### TASK ITEM
For the data below, give again exactly the lines from the one containing "Out L₀ s₀ (State.runOn s core r) := by" through the one containing "12, .w 6 64, .w", both ends included, and no others.

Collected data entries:
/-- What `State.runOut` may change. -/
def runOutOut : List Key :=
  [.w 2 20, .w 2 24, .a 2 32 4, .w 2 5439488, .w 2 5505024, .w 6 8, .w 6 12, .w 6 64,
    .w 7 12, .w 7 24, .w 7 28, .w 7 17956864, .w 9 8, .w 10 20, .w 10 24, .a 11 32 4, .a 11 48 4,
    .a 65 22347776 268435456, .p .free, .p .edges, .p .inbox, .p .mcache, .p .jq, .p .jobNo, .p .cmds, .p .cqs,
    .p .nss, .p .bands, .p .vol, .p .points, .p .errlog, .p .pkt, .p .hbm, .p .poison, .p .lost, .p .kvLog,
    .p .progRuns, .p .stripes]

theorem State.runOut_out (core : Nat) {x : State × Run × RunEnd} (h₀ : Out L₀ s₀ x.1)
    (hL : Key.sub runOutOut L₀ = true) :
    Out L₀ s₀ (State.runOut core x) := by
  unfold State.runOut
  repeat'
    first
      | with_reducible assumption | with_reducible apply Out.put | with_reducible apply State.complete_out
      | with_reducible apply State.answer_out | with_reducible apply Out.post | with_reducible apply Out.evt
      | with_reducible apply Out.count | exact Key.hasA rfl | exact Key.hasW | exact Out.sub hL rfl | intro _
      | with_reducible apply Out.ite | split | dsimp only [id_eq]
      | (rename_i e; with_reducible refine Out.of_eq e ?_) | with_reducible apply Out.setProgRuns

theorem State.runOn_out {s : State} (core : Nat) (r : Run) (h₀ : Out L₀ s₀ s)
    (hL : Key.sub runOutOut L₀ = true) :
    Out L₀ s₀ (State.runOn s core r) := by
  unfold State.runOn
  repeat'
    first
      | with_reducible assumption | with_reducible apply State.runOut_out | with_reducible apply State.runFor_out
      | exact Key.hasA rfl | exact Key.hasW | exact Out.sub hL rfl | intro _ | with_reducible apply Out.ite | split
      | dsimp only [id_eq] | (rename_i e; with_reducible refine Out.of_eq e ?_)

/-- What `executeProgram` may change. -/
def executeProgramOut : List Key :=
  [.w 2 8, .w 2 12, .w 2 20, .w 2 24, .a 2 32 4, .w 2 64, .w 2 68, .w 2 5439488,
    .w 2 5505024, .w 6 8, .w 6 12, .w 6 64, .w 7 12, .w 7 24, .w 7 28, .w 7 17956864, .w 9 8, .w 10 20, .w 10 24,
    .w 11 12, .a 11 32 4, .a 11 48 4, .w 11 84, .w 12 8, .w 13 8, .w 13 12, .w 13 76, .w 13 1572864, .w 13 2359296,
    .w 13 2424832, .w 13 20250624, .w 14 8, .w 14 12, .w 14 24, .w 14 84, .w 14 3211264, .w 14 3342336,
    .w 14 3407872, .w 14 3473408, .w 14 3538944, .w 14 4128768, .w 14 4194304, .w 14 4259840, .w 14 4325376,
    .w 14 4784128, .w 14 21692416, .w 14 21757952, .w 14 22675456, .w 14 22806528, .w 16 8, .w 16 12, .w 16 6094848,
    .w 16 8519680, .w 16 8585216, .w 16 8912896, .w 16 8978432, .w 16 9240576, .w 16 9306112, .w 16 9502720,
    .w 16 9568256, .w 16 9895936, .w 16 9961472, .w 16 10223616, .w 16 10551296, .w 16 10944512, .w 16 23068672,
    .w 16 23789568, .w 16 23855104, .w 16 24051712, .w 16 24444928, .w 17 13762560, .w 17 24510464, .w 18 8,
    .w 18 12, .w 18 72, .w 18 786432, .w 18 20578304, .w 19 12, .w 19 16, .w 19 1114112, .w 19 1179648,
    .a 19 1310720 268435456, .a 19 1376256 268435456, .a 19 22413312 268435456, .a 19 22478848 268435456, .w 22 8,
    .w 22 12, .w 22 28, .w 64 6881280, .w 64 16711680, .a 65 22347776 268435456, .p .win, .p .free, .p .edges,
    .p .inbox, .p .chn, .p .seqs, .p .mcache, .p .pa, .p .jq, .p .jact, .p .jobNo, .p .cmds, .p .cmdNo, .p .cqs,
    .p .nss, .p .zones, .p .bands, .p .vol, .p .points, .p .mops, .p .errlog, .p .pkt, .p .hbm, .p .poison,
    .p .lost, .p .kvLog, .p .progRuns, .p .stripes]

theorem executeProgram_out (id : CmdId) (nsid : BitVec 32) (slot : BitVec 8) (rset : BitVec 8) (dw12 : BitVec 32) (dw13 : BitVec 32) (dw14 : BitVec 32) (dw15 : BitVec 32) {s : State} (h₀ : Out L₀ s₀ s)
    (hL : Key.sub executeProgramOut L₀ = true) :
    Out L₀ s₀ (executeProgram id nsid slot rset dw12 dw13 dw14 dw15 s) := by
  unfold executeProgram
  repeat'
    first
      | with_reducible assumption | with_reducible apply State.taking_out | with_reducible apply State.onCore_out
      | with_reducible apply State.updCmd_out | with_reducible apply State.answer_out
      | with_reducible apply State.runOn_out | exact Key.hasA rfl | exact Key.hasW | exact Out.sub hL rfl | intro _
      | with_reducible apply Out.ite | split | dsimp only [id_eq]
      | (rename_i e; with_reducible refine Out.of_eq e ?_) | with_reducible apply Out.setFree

### TASK OUTPUT
    Out L₀ s₀ (State.runOn s core r) := by
  unfold State.runOn
  repeat'
    first
      | with_reducible assumption | with_reducible apply State.runOut_out | with_reducible apply State.runFor_out
      | exact Key.hasA rfl | exact Key.hasW | exact Out.sub hL rfl | intro _ | with_reducible apply Out.ite | split
      | dsimp only [id_eq] | (rename_i e; with_reducible refine Out.of_eq e ?_)

/-- What `executeProgram` may change. -/
def executeProgramOut : List Key :=
  [.w 2 8, .w 2 12, .w 2 20, .w 2 24, .a 2 32 4, .w 2 64, .w 2 68, .w 2 5439488,
    .w 2 5505024, .w 6 8, .w 6 12, .w 6 64, .w 7 12, .w 7 24, .w 7 28, .w 7 17956864, .w 9 8, .w 10 20, .w 10 24,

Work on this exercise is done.